Listed entries

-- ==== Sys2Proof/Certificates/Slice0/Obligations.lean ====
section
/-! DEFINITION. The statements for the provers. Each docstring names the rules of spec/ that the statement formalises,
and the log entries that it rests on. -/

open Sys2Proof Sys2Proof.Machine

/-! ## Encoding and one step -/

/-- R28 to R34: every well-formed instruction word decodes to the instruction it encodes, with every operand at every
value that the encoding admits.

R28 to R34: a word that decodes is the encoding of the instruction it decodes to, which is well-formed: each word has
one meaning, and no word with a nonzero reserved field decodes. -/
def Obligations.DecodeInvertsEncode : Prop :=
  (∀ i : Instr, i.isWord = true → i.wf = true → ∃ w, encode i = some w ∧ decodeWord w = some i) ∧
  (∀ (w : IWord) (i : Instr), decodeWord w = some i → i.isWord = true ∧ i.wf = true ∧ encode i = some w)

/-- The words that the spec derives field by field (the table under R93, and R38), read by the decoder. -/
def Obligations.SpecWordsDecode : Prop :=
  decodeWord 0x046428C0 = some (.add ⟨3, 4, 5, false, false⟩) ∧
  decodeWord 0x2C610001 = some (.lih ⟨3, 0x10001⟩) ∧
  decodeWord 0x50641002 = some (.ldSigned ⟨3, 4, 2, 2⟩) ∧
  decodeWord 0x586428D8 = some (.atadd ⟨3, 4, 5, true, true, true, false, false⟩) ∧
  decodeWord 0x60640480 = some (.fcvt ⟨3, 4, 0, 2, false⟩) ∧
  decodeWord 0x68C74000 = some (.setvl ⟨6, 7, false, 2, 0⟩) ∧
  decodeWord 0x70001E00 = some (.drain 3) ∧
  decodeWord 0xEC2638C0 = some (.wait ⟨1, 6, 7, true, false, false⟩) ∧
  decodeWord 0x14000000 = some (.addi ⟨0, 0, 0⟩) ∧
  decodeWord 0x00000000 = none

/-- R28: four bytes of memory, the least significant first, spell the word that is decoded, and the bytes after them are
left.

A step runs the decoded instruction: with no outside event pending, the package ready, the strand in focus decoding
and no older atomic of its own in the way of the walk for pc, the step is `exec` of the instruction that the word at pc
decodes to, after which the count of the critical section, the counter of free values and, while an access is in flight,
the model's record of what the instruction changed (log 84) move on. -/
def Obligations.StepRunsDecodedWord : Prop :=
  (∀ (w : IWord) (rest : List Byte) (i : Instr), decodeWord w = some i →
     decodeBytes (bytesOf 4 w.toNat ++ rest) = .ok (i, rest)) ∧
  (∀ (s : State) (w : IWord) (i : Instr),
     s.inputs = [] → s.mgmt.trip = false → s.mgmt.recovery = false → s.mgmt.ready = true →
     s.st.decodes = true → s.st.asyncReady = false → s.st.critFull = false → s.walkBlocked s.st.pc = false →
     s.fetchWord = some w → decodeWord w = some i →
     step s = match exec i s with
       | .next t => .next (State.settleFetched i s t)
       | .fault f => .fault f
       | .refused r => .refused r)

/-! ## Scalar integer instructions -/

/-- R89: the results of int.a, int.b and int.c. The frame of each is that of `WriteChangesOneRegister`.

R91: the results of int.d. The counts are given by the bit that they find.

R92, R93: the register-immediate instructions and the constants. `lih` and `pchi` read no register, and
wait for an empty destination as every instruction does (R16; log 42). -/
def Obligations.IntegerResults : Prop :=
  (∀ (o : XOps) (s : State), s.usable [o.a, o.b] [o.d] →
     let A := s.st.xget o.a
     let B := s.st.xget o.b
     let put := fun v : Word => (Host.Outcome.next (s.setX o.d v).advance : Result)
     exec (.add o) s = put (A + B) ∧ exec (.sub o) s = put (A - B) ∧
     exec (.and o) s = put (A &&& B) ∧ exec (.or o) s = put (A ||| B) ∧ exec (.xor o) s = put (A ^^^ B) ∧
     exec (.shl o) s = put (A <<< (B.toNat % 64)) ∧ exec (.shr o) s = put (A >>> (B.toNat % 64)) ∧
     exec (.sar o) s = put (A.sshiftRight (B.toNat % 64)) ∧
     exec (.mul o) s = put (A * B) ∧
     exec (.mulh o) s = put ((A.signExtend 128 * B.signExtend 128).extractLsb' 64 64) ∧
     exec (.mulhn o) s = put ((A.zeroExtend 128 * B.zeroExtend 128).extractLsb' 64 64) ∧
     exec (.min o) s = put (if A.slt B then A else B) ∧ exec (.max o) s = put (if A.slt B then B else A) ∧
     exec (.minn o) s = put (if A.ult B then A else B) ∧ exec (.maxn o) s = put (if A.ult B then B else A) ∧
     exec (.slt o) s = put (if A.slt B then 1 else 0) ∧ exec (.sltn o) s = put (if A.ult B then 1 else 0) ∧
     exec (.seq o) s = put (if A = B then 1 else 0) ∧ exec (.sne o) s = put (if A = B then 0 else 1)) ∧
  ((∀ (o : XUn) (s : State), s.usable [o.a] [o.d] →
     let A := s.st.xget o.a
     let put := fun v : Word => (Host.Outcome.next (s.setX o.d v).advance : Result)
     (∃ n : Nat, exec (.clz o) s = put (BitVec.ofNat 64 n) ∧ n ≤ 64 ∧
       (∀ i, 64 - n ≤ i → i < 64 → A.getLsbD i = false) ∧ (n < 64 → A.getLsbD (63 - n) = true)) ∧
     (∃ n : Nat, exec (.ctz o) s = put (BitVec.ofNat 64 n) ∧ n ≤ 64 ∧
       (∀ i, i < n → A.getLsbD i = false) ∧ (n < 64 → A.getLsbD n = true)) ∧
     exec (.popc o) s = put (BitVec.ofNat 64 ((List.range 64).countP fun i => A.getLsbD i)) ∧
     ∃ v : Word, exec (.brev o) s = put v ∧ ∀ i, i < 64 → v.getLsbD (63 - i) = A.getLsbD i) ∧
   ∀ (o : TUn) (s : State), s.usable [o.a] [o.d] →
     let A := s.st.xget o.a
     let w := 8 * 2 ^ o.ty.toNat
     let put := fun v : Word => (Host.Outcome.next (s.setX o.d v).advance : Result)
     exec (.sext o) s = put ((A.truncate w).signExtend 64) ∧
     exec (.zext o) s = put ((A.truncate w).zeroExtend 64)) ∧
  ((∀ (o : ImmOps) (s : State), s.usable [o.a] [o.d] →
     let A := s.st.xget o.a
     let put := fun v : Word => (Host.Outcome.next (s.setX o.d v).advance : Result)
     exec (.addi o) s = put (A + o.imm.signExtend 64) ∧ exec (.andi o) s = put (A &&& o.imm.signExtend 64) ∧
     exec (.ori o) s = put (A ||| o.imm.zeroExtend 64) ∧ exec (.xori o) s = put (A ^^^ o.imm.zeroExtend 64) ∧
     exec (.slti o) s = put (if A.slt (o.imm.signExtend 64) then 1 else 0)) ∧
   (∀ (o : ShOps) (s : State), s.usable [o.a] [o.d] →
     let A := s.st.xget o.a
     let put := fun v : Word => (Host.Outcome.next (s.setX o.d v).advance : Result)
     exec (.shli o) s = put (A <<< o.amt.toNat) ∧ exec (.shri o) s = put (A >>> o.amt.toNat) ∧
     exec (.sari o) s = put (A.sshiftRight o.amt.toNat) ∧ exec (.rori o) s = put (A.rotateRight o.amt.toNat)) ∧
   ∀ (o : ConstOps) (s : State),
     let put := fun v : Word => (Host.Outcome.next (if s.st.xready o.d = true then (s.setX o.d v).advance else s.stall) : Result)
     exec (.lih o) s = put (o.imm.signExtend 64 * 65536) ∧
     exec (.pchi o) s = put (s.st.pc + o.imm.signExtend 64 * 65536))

Work request
Given the data above, transcribe exactly the lines from the one containing "exec (.slt o)" down to the one containing "exec (.addi o)", and no others.

Response
     exec (.slt o) s = put (if A.slt B then 1 else 0) ∧ exec (.sltn o) s = put (if A.ult B then 1 else 0) ∧
     exec (.seq o) s = put (if A = B then 1 else 0) ∧ exec (.sne o) s = put (if A = B then 0 else 1)) ∧
  ((∀ (o : XUn) (s : State), s.usable [o.a] [o.d] →
     let A := s.st.xget o.a
     let put := fun v : Word => (Host.Outcome.next (s.setX o.d v).advance : Result)
     (∃ n : Nat, exec (.clz o) s = put (BitVec.ofNat 64 n) ∧ n ≤ 64 ∧
       (∀ i, 64 - n ≤ i → i < 64 → A.getLsbD i = false) ∧ (n < 64 → A.getLsbD (63 - n) = true)) ∧
     (∃ n : Nat, exec (.ctz o) s = put (BitVec.ofNat 64 n) ∧ n ≤ 64 ∧
       (∀ i, i < n → A.getLsbD i = false) ∧ (n < 64 → A.getLsbD n = true)) ∧
     exec (.popc o) s = put (BitVec.ofNat 64 ((List.range 64).countP fun i => A.getLsbD i)) ∧
     ∃ v : Word, exec (.brev o) s = put v ∧ ∀ i, i < 64 → v.getLsbD (63 - i) = A.getLsbD i) ∧
   ∀ (o : TUn) (s : State), s.usable [o.a] [o.d] →
     let A := s.st.xget o.a
     let w := 8 * 2 ^ o.ty.toNat
     let put := fun v : Word => (Host.Outcome.next (s.setX o.d v).advance : Result)
     exec (.sext o) s = put ((A.truncate w).signExtend 64) ∧
     exec (.zext o) s = put ((A.truncate w).zeroExtend 64)) ∧
  ((∀ (o : ImmOps) (s : State), s.usable [o.a] [o.d] →
     let A := s.st.xget o.a
     let put := fun v : Word => (Host.Outcome.next (s.setX o.d v).advance : Result)
     exec (.addi o) s = put (A + o.imm.signExtend 64) ∧ exec (.andi o) s = put (A &&& o.imm.signExtend 64) ∧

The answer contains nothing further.